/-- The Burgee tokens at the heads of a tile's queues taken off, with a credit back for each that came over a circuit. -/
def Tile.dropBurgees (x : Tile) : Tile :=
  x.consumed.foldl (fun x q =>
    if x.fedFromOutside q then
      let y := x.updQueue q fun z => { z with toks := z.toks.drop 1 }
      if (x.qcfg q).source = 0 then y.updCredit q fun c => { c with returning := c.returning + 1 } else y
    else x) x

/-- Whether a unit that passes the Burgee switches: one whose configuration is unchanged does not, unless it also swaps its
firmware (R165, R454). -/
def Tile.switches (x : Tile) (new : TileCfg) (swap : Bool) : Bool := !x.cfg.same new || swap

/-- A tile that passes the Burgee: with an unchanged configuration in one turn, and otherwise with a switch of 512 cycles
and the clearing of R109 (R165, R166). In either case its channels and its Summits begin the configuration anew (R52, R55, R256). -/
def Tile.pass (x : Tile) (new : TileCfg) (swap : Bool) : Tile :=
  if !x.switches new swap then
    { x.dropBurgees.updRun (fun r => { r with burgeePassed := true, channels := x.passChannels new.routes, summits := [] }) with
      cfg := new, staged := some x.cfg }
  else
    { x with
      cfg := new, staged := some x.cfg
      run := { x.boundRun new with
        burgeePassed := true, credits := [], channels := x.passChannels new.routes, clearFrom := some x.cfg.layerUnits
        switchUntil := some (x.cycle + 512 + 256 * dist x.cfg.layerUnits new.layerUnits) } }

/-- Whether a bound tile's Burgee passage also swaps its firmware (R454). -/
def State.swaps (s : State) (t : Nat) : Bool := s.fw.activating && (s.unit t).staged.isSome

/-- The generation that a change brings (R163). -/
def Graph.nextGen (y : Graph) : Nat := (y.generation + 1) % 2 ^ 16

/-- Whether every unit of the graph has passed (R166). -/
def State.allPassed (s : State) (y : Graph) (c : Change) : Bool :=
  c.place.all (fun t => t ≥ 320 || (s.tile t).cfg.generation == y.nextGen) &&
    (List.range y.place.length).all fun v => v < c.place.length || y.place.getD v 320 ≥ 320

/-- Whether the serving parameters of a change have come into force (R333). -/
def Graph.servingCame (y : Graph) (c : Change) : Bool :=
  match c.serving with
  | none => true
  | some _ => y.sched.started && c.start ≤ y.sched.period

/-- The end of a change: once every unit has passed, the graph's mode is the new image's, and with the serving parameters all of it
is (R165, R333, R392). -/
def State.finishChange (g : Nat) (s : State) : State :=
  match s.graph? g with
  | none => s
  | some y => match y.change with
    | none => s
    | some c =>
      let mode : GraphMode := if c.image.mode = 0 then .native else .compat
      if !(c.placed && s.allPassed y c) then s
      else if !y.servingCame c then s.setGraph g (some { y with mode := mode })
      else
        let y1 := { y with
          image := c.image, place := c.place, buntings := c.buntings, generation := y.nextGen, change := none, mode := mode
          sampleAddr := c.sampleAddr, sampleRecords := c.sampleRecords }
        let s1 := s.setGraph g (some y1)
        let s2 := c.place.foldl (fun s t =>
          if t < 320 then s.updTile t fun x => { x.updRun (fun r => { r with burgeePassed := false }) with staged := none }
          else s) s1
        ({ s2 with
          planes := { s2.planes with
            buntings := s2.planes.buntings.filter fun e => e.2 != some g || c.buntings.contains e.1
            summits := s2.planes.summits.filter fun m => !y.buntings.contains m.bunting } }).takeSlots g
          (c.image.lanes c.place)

Description of the task:
Give back exactly the lines of the listing above that run from the line with "if !x.switches new swap then" to the line with "burgeePassed := true, credits", inclusive.

Output for this exercise:
  if !x.switches new swap then
    { x.dropBurgees.updRun (fun r => { r with burgeePassed := true, channels := x.passChannels new.routes, summits := [] }) with
      cfg := new, staged := some x.cfg }
  else
    { x with
      cfg := new, staged := some x.cfg
      run := { x.boundRun new with
        burgeePassed := true, credits := [], channels := x.passChannels new.routes, clearFrom := some x.cfg.layerUnits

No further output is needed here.